Hırsızlıktan onlarca sabıkası olan çocukları ellerini kollarını sallaya sallaya aramızda dolaşmamalı, çocuk olmaları onlara bu imtiyazı vermemelidir.
2024 yılında Güvenlik birimlerine mağdur olarak gelen 279 bin 620 çocuğun %86,1'ini suç mağduru, %13,8'ini takibi gereken olay mağduru çocuklar oluşturdu.
Suç mağduru olarak gelen 240 bin 872 çocuğun %55,3'ü yaralama, %10,8'i cinsel suçlar, %9,5'i göçmen kaçakçılığı, %8,0'ı aile düzenine karşı suçlar, %16,5'ine bu nedenlerin dışında kalan diğer nedenlerden dolayı mağdur oldu.
Suç mağduru çocukların mağduriyet nedenlerine göre karıştığı olay sayısı, 2022-2024
Suç mağduru çocukların yarısından fazlası yaralama nedeniyle kayda alınırken çocuklar tarafından işlenen suçların yüzde kırkının yaralama olması dikkat çekicidir.
Çocuklar hem yaralama ve hem de yaralanma fiillerinde ağırlıklı özne olmaları bu konuya ayrı bir önem verilmesini ve önlem alınmasını gerektirmektedir.
TÜİK verilerinde cinayet işleyen çocuklarla ilgili bir veri bulunmadığından bu konuda bir değerlendirme yapmak mümkün olmadı.
Yukarıdaki ayrıntılı veriler giderek tehdit oluşturan suçlu çocuklar gerçeğiyle ciddi bir yüzleşme yapılması gerektiğini gösteriyor.
Her sene sayıları hızla artan suçlu çocuklarla ilgili gerekli önlemler alınmaz ise gelecekte çok daha büyük sorunlarla karşılaşılması kaçınılmazdır.
Önceki yazımızda da ifade edildiği üzere suça sürüklenen çocuk romantizminden acilen vazgeçilmelidir.
Mesele romantizmi kaldırmayacak kadar vahimdir ve önlem alınmadan geçen her gün telafisi güç zararlara neden olabilecektir.

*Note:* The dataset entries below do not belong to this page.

-- ==== Sys2Proof/Machine/Engines.lean ====
section
/-! DEFINITION. The copy engine, the memory port and the silo units, and fabric collectives: NMRED, NMSCAT, CPY, CPYC and
the steps that carry them out (R97 to R99, R138 to R140, R230 to R243, R383 to R385, R392, R393, R452 to R454, R483). -/
namespace Sys2Proof.Machine

/-! The stream pattern record (R238). -/

/-- The fields of a CPY record. -/
structure CpyRec where
  n : List Nat
  ss : List Int
  ds : List Int
  soff : Nat
  doff : Nat
  iaddr : Nat
  raddr : Nat
  pad : Nat
  mcast : Nat
  scap : Nat
  dcap : Nat
  skind : Nat
  dkind : Nat
  esize : Nat
  idim : Nat
  ind : Bool
  rag : Bool

/-- A dimension's count, 0 standing for 1. -/
def cntAt (r : BitVec 512) (hi lo : Nat) : Nat := max (rfield r hi lo) 1

def cpyRec (r : BitVec 512) : CpyRec :=
  let local32 := fun (kind v : Nat) => if kind = 1 then v % 2 ^ 32 else v
  { n := [cntAt r 463 448, cntAt r 479 464, cntAt r 495 480, cntAt r 511 496]
    ss := (upto 4).map (fun d => sextN (rfield r (375 + 24 * d) (352 + 24 * d)) 24)
    ds := (upto 4).map (fun d => sextN (rfield r (279 + 24 * d) (256 + 24 * d)) 24)
    soff := local32 (rfield r 55 52) (rfield r 255 216), doff := local32 (rfield r 51 48) (rfield r 215 176)
    iaddr := rfield r 175 144, raddr := rfield r 143 112, pad := rfield r 111 80, mcast := rfield r 79 64
    scap := rfield r 63 60, dcap := rfield r 59 56, skind := rfield r 55 52, dkind := rfield r 51 48
    esize := rfield r 47 45, idim := rfield r 44 43, ind := decide (rfield r 42 42 = 1)
    rag := decide (rfield r 41 41 = 1) }

def CpyRec.es (r : CpyRec) : Nat := 2 ^ r.esize
def CpyRec.total (r : CpyRec) : Nat := r.n.foldl (· * ·) 1
/-- The engine checks each element (R241). -/
def CpyRec.loose (r : CpyRec) : Bool := r.ind || r.rag

/-- The indices of element k in enumeration order (R239). -/
def CpyRec.index (r : CpyRec) (k : Nat) : List Nat :=
  let n := fun d => r.n.getD d 1
  [k % n 0, k / n 0 % n 1, k / (n 0 * n 1) % n 2, k / (n 0 * n 1 * n 2)]

def dotSteps (is : List Nat) (steps : List Int) : Int :=
  ((is.zip steps).map (fun p => (p.1 : Int) * p.2)).foldl (· + ·) 0

/-- The lowest byte and the end of an affine extent, and whether every element address is aligned, offsets from a
capability's BASE or local addresses. -/
def extentOf (off : Nat) (n : List Nat) (steps : List Int) (es : Nat) : Int × Int × Bool :=
  let spans := (n.zip steps).map (fun p => ((p.1 : Int) - 1) * p.2)
  let lo := spans.foldl (fun a x => if x < 0 then a + x else a) (off : Int)
  let hi := spans.foldl (fun a x => if 0 < x then a + x else a) (off : Int)
  (lo, hi + es, (n.zip steps).all (fun p => decide (p.1 = 1) || decide (p.2 % (es : Int) = 0)))

/-- RAG ignores SSTEP0 and SSTEP1. -/
def CpyRec.srcExtent (r : CpyRec) : Int × Int × Bool := extentOf r.soff r.n r.ss r.es
def CpyRec.dstExtent (r : CpyRec) : Int × Int × Bool := extentOf r.doff r.n r.ds r.es

/-- The core ranks that a team's local addresses may name (R79, R52). -/
def Team.ranks (t : Team) : Nat := if t.gleaner.isSome then 1 else (spanCores t.die t.span t.place).length

/-- Queues of the bond's shape that a feed's MCAST may name (R273); without a shape the mask is not judged. -/
def CpyRec.feedMaskBad (r : CpyRec) (shape : Nat) : Bool :=
  let (rows, cols) := bondShape shape
  decide (r.mcast = 0) || (decide (shape ≠ 0) && decide (2 ^ (if r.dkind = 2 then rows else cols) ≤ r.mcast))

/-- The record holds a value that its map does not accept (R238, R240, R273, R483 step 2). -/
def CpyRec.bad (r : CpyRec) (t : Team) (shape : Nat) : Bool :=
  decide (2 ≤ r.skind) || decide (6 ≤ r.dkind) || decide (5 ≤ r.esize) || (r.ind && r.rag && decide (r.idim ≤ 1)) ||
  (r.ind && decide (r.iaddr % 4 ≠ 0)) || (r.rag && decide (r.raddr % 4 ≠ 0)) ||
  (if r.dkind = 1 then decide (2 ^ t.ranks ≤ r.mcast) || (decide (r.mcast ≠ 0) && decide (bits r.doff 23 20 ≠ 0))
   else if r.dkind = 2 ∨ r.dkind = 3 then
     r.feedMaskBad shape || decide (r.doff ≠ 0) || r.ds.any (fun d => decide (d ≠ 0)) ||
       decide (r.es * r.total % 64 ≠ 0)
   else decide (r.mcast ≠ 0))

/-! Checks at issue (R241, R415, R483 step 3). -/

/-- The trap of a failing extent check: code and DETAIL with ACC 4 (R416). -/
structure ExtFail where
  code : Nat
  detail : Nat

/-- Checks 1 to 5 of R67 over an extent of a capability; 3 and 4 only when strict. -/
def capExtent (s : State) (ctx cap : Nat) (c : Cap) (need es : Nat) (lo hi : Int) (aligned strict : Bool) : Option ExtFail :=
  let o := readObj s ctx c.oid.toNat
  let a : Access := { cap := cap, c := c, need := need, n := es, acc := 4 }
  let base : Int := (c.base.toNat : Int)
  let fail := fun code : Nat =>
    some { code := code, detail := capDetail { a with c := { c with base := 0 } } o code 0 (wrapN (base + lo) 40) : ExtFail }
  if !c.tag then fail 0x20
  else if !rightsOk a o.imm then fail 0x21
  else if strict ∧ (lo < 0 ∨ (c.len.toNat : Int) < hi ∨ (o.valid = true ∧ (o.size : Int) < base + hi)) then fail 0x22
  else if strict ∧ !(aligned && decide ((base + lo) % (es : Int) = 0)) then fail 0x23
  else if !o.valid ∨ c.gen.toNat ≠ o.gen ∨ retiring s ctx c.oid.toNat = true then fail 0x24
  else none

/-- R79 over a local extent, for each rank named; no rank means the one the address holds. -/
def localExtent (t : Team) (es : Nat) (lo hi : Int) (aligned : Bool) (ranks : List Nat) : Option ExtFail :=
  let one := fun (la : Int) =>
    let fail := fun code : Nat => some { code := code, detail := localDetail 4 es (wrapN la 32) : ExtFail }
    if la < 0 ∨ 2 ^ 32 ≤ la then fail 0x22
    else
      let a := la.toNat
      if bits a 31 24 ≠ 0 ∨ t.ranks ≤ bits a 23 20 ∨ (t.localBytes : Int) < (a % 2 ^ 20 : Nat) + (hi - lo) then fail 0x22
      else if !aligned ∨ a % es ≠ 0 then fail 0x23 else none
  if ranks.isEmpty then one lo
  else if lo < 0 ∨ 2 ^ 20 ≤ lo then some { code := 0x22, detail := localDetail 4 es (wrapN lo 32) }
  else ranks.findSome? (fun i => one (lo + ((i * 2 ^ 20 : Nat) : Int)))

/-- The first of the failing rows in R67's order, the earlier check of equals. -/
def firstFail (fs : List (Option ExtFail)) : Option ExtFail := minBy (·.code) (fs.filterMap id)

def failGate (c : Ctx) : Option ExtFail → Gate
  | none => .go
  | some f => .trap { code := f.code, mask := c.act, detail := f.detail }

def maskBits (m : Nat) : List Nat := (upto 16).filter (fun i => m.testBit i)

/-- The pages of an extent of an object that are not RESIDENT. -/
def absentPages (s : State) (o : ObjEntry) (base len : Nat) : Bool :=
  decide (len ≠ 0) && (pagesOf base len).any (fun p => !residentAt s o (65536 * p))

/-- Cover of a range: the first byte without cover, or an entry to refill (R100). -/
inductive Walk where
  | covered
  | refill (h : Hold)
  | bare (off : Nat)

def coverWalk (s : State) (ctx core : Nat) (parties : List Nat) (oid : Nat) (kinds : List Nat) : Nat → Nat → Nat → Walk
  | 0, off, end_ => if end_ ≤ off then .covered else .bare off
  | n + 1, off, end_ =>
    if end_ ≤ off then .covered
    else if homeLost s ctx oid off then .bare off
    else
      match findCover s ctx parties oid off 1 kinds with
      | none => .bare off
      | some h => if h.cached.contains core then coverWalk s ctx core parties oid kinds n (h.base + h.len) end_ else .refill h

/-- UNOWNED over a source range, for its resident part (R98, R415). -/
def rangeCover (s : State) (c : Ctx) (cap : Nat) (k : Cap) (es base len : Nat) : Gate :=
  let oid := k.oid.toNat
  let o := readObj s c.team.ctx oid
  if o.imm then .go
  else
    (pagesOf base len).foldl (fun (g : Gate) p => g.both fun _ =>
      if !residentAt s o (65536 * p) then .go
      else
        match coverWalk s c.team.ctx c.core c.parties oid loadKinds (s.holds.length + 1) (max base (65536 * p))
            (min (base + len) (65536 * (p + 1))) with
        | .covered => .go
        | .refill h => .refill h
        | .bare off =>
          let a : Access := { cap := cap, c := { k with base := 0 }, n := es, acc := 4 }
          unownedGate s c.team.ctx a c.act off) .go

/-- The range of an object that an extent of a capability covers, clipped to the capability. -/
def clipRange (k : Cap) (lo hi : Int) : Nat × Nat :=
  let a := (max lo 0).toNat
  let b := min hi.toNat k.len.toNat
  (k.base.toNat + a, b - a)

/-- The record's 64 bytes in local store. -/
def recordAt (c : Ctx) (la : Nat) : BitVec 512 := BitVec.ofNat 512 (leNat (readLocal c.team (locIndex c.team c.grp la) 64))

/-- Step 1 of R483: the record's address, and its bytes. -/
def recordGate (s : State) (c : Ctx) (la : Nat) : Gate :=
  let las := c.lanes.map (fun l => (l, la))
  (localGate c.team 4 64 las).both fun _ =>
  (seamGate s c 4 las).both fun _ =>
  poisonGate true 0 4 (las.map (fun p => (p.1, p.2, localMarks c.team (locIndex c.team c.grp p.2) 64)))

Burada sorun ceza ehliyeti yaş sınırında odaklanmaktadır.
TCK’nun 31-(1) maddesinde fiili işlediği sırada oniki yaşını doldurmamış olan çocukların ceza sorumluluğu bulunmadığı hükme bağlanmıştır. Kanunun (3) maddesinde (Değişik: 29/6/2005 – 5377/5 md.) Fiili işlediği sırada onbeş yaşını doldurmuş olup da onsekiz yaşını doldurmamış olan kişiler hakkında suç, ağırlaştırılmış müebbet hapis cezasını gerektirdiği takdirde onsekiz yıldan yirmidört yıla; müebbet hapis cezasını gerektirdiği takdirde oniki yıldan onbeş yıla kadar hapis cezasına hükmolunur. Diğer cezalar üçte biri indirilir ve bu hâlde her fiil için verilecek hapis cezası oniki yıldan fazla olamaz. Hükümleri yer almaktadır.

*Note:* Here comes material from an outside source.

-- ==== Sys2Proof/Machine/Dispatch.lean ====
section
/-! DEFINITION. One arm per step of the table: each is one call of its meaning. -/
namespace Sys2Proof.Machine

Oysa Ceza ehliyeti yaş sınırı çeşitli ülkelerde farklı olarak uygulanmaktadır;
Sözgelimi; “Avustralya (Tazmanya), Bengaldeş, Kıbrıs Rum Kesimi, Gana, İrlanda, Ürdün, Kuveyt, Lübnan, Pakistan, Sudan, Suriye ceza ehliyetini ceza ehliyetini 7 yaşından;
Sri Lanka, İskoçya 8 yaşından;
Irak, Filipinler 9 yaşından;
Avustralya (birçok eyaleti), Nepal, Yeni Zelanda, Nikaragua, İngiltere 10 yaşında;
Kanada, Kore, Uganda 12 yaşından;
Cezayir, Çad, Fransa, Polonya, Tunus 13 yaşından;
Bulgaristan, Çin, Almanya, Macaristan, İtalya, Japonya, Libya, Romanya, Rusya, Vietnam, 14 yaşından;
Danimarka, Mısır, Finlandiya, Norveç, İzlanda, Peru, Sudan, İsveç 15 yaşından başlatmaktadır”

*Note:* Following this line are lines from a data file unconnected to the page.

-- ==== Sys2Proof/Machine/Time.lean ====
section
/-! DEFINITION. Counts of %cycle, the steps that a count makes due, and the model's choice of who acts when nothing else is
asked of it (R18, R315 to R318, R329, R332, R359, R412, R413, R470; log 2, 10). -/
namespace Sys2Proof.Machine

/-! One count (R18). -/

/-- A group's watchdog counts (R412). -/
def countGroup (s : State) (t : Team) (g : Group) : Group := if gwatchRuns s t g then { g with idle := g.idle + 1 } else g

/-- The values of IR that irGain may ask for: those of the last 4096 counts, and the latest before them. -/
def keepHist (now : Nat) : List (Nat × Nat) → List (Nat × Nat)
  | [] => []
  | e :: r => if e.1 + 4096 ≤ now then [e] else e :: keepHist now r

/-- A team's count: IR's history (R322), residency while no group is stopped (R413), and its groups' counters. -/
def countTeam (s : State) (now : Nat) (t : Team) : Team :=
  let last := (t.irHist.head?.map (·.2)).getD 0
  let hist := if t.ir = last then t.irHist else (now, t.ir) :: t.irHist
  let runs := (match t.state with | .resident | .deciding | .draining | .saving | .discarding => true | _ => false) &&
    !t.groupList.any (fun g => g.splits.any (·.stopped))
  { t with irHist := keepHist now hist, watched := if runs then t.watched + 1 else t.watched, groups := tmap (countGroup s t) t.groups }

/-- An episode's Granary cycle: those blocked in GMB.WAIT and GMB.POST are not counted as the step's (R359). -/
def countEpisode (e : Episode) : Episode :=
  match e.state with
  | .run => { e with cycles := e.cycles + 1, stepCycles := e.stepCycles + 1 }
  | .post .. => { e with cycles := e.cycles + 1 }
  | _ => e

/-- One count of a die. -/
def countDie (s : State) (d : Nat) : State :=
  let x := s.die d
  let now := x.cycle + 1
  s.setDie d { x with cycle := now, teams := tmap (countTeam s x.cycle) x.teams
                      episodes := if now % 2 = 0 then tmap countEpisode x.episodes else x.episodes }

/-- A die whose count passes: RUNNING, or FAILED since (R18). -/
def State.counts (s : State) (d : Nat) : Bool := decide ((s.die d).boot = 1) || decide ((s.die d).boot = 3)

/-- One count of every such die. No two dies share a time base; the model lets their counts pass together (log 10). -/
def passCount (s : State) : State := ((upto 16).filter s.counts).foldl countDie s

/-! Steps that a count makes due. Each meaning looks at its own instant again. -/

def ev (i : Instr) (a : StepArgs) : Act := .event i a

def dueTeam (t : Team) : List Act :=
  let a : StepArgs := { die := t.die, handle := t.handle }
  [ev .quantumSpent a, ev .twatch a] ++ (if t.preempt.isSome then [ev .preemptDeadline a] else []) ++
    (if t.dwait.isSome then [ev .dwaitTimeout a] else []) ++
    t.groupList.flatMap (fun g =>
      let b : StepArgs := { die := t.die, handle := t.handle, grp := g.num }
      (if g.splits.any (·.sleeping) then [ev .sleepExpiry b] else []) ++ [ev .gwatch b])

def dueIslands (x : Die) (d : Nat) : List Act :=
  x.islands.flatMap (fun e =>
    let a : StepArgs := { die := d, p := e.1 }
    (if e.2.change.isSome then [ev .ratioChangeComplete a] else []) ++ (if e.2.droopAt.isSome then [ev .droopRecover a] else []) ++
      (if e.2.off then [ev .canaryRelax a] else []))

def dueDie (s : State) (d : Nat) : List Act :=
  let x := s.die d
  let a : StepArgs := { die := d }
  let k := x.cycle % 64
  (if k = 0 then [ev .lapStart a] else []) ++ [ev .ringStopVisit { die := d, p := k }] ++
    (if k = 63 then [ev .lapEndStaticCharge a] else []) ++ (if x.cycle % 2 ^ 20 = 0 then sweepRound s d else []) ++ (if x.cycle % 65536 = 0 then [ev .heartbeat a] else []) ++
    x.teams.flatMap (fun e => dueTeam e.2) ++ dueIslands x d ++
    x.gleans.map (fun g => ev .gleanDeadline { die := d, ctx := g.ctx, idx := g.entry }) ++
    x.episodes.flatMap (fun e => [ev .gmbWaitTimeout { die := d, mbox := e.1 }, ev .cycleBudgetExpiry { die := d, mbox := e.1 }])

def dueGrid (e : Nat × Grid) : List Act :=
  let a : StepArgs := { id := e.1 }
  (if e.2.deadline.isSome && !e.2.missed then [ev .gridDeadlineMiss a] else []) ++ (if e.2.spillSince.isSome then [ev .spillwait a] else []) ++
    (if e.2.brokenAt.isSome then [ev .brokenGridAbort a] else [])

/-- What the count just passed may have made due. -/
def dueActs (s : State) : List Act :=
  ((upto 16).filter s.running).flatMap (dueDie s) ++ s.grids.flatMap dueGrid ++
    (s.ownOps.filter (fun o => o.holdSince.isSome)).map (fun o => ev .holdfull { id := o.id }) ++
    (s.engines.filter (fun e => e.holdSince.isSome)).map (fun e => ev .holdfull { id := e.id }) ++
    s.paths.map (fun w => ev .pathTimeout { id := w.id }) ++
    (s.seams.filter (fun e => match e.2.till with | some t => decide (t ≤ (s.die (2 * e.1)).cycle) | none => false)).map
      (fun e => ev .seamRetrainComplete { unit := e.1 })

/-! Who acts when nothing else is asked (log 2). -/

/-- Engine work that may go on. -/
def planEngine (e : EngOp) : List Act :=
  let a : StepArgs := { id := e.id }
  match e.kind with
  | .cpy | .cpyc =>
    (if e.kind = .cpyc ∧ e.result.isNone = true then
      [ev .collectiveContribution { unit := (cpycRec e.record).cslot, num := (cpycRec e.record).seq }] else []) ++
    [ev .copyEngineTransfer a, ev .engineInstallment a, ev .feedUnitAppend a, ev .engineReceipt a]
  | _ => [ev .memoryPortInstallment a] ++ (upto 256).map (fun k => ev .siloBurstApply { id := e.id, unit := k }) ++ [ev .engineReceipt a]

/-- A collective's contributions carry the member's rank. -/
def withRank (s : State) (e : EngOp) (x : Act) : Act :=
  match x with
  | .event .collectiveContribution a => .event .collectiveContribution { a with idx := opRank s e }
  | x => x

def planTeam (t : Team) : List Act :=
  let a : StepArgs := { die := t.die, handle := t.handle }
  (match t.state with
   | .deciding => [ev .preemptDecide a]
   | .saving => [ev .saveComplete a]
   | .discarding => [ev .discardComplete a]
   | .restoring => [ev .restoreComplete a]
   | .parked => if t.preempt.isSome then [ev .saveComplete a] else []
   | _ => []) ++
    (t.groupList.filter (fun g => decide (g.residence = .trapParked))).map (fun g =>
      ev .trapGroupRestore { die := t.die, handle := t.handle, grp := g.num })

def planBond (d : Nat) (b : Bond) : List Act :=
  let a : StepArgs := { die := d, cl := b.cluster }
  [ev .bondStreamStart a, .seq d b.cluster, ev .sequencerCharge a] ++
    (if b.twin then (upto 8).map (fun q => ev .seamUnitCopy { die := d, cl := b.cluster, q := q }) else []) ++
    (if b.op.isSome then [ev .bondOperationComplete a] else [])

/-- Harts before groups (R356). -/
def planHarts (s : State) (d : Nat) : List Act :=
  let x := s.die d
  if x.cycle % 2 = 0 then (x.episodes.filter (fun e => decide (e.2.state = .run))).map (fun e => .hart d e.1) else []

def planDie (s : State) (d : Nat) : List Act :=
  let x := s.die d
  let a : StepArgs := { die := d }
  [ev .trapReport a, ev .serviceRequestPost a, ev .queueFetch a, ev .teamPlacement a] ++ x.dsigs.map (fun _ => ev .dsigMessage a) ++
    x.teams.flatMap (fun e => planTeam e.2) ++ x.bonds.flatMap (fun e => planBond d e.2)

/-- The waiting management update, tried again. -/
def planMu (s : State) : List Act :=
  match s.muWait with
  | none => []
  | some u =>
    let a : StepArgs := { mu := u, flag := true }
    [ev (match muKind u with | 0 => .muObjectEntry | 5 => .muHostShare | _ => .muHostUnshare) a]

/-- What count 0 of a die that has just begun to run makes due (R329). -/
def planFirst (s : State) : List Act :=
  ((upto 16).filter (fun d => s.running d && decide ((s.die d).cycle = 0))).flatMap (dueDie s)

/-- Every agent once, then one count. -/
def plan (s : State) : List Act :=
  planFirst s ++ planMu s ++ ((upto 16).filter s.running).flatMap (planHarts s) ++ [.serve] ++ s.ownOps.flatMap (fun o => [ev .deckleOperation { id := o.id }, ev .deckleStatusWrite { id := o.id }]) ++
    s.pageins.map (fun o => ev .pageinPageAction { id := o.id }) ++ s.takes.map (fun o => ev .stepTakeDelivery { id := o.id }) ++
    s.engines.flatMap (fun e => (planEngine e).map (withRank s e)) ++
    s.collectives.map (fun k => ev .collectiveRootResult { unit := k.slot, num := k.seq }) ++
    s.grids.map (fun e => ev .gridStart { id := e.1 }) ++
    (s.queues.filter (fun e => decide (e.2.refetch ≠ 0))).map (fun e => ev .recordRefetch { q := e.1 }) ++
    s.circuits.map (fun e => if e.2.getLsbD 63 then ev .circuitUp { idx := e.1 } else ev .circuitDown { idx := e.1 }) ++
    ((upto 16).filter s.running).flatMap (planDie s) ++ [.tick 1]

end Sys2Proof.Machine
end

(Kaynak; Prof.Dr. Oğuz POLAT/Çocuk suçluluğu) © www.kriminoloji.com 2002)
Ülkemizde de benzer bir düzenlemeye gidilmesi mümkündür.
Sonuç olarak suça sürüklenen çocuk yoktur, suç işlemiş çocuk vardır.
Bu gerçeğin peşinen kabulü ile başlatılacak sistemli, programlı, kararlı çalışma ve uygulamalarla bir yandan caydırıcılık sağlanırken diğer yandan suç işleyen çocuk sayısının azaltılması mümkündür.
Aksi takdirde her yıl sayıları artan çocuk suçlularla ilgili üçüncü sayfa haberlerini okumaya devam ederiz.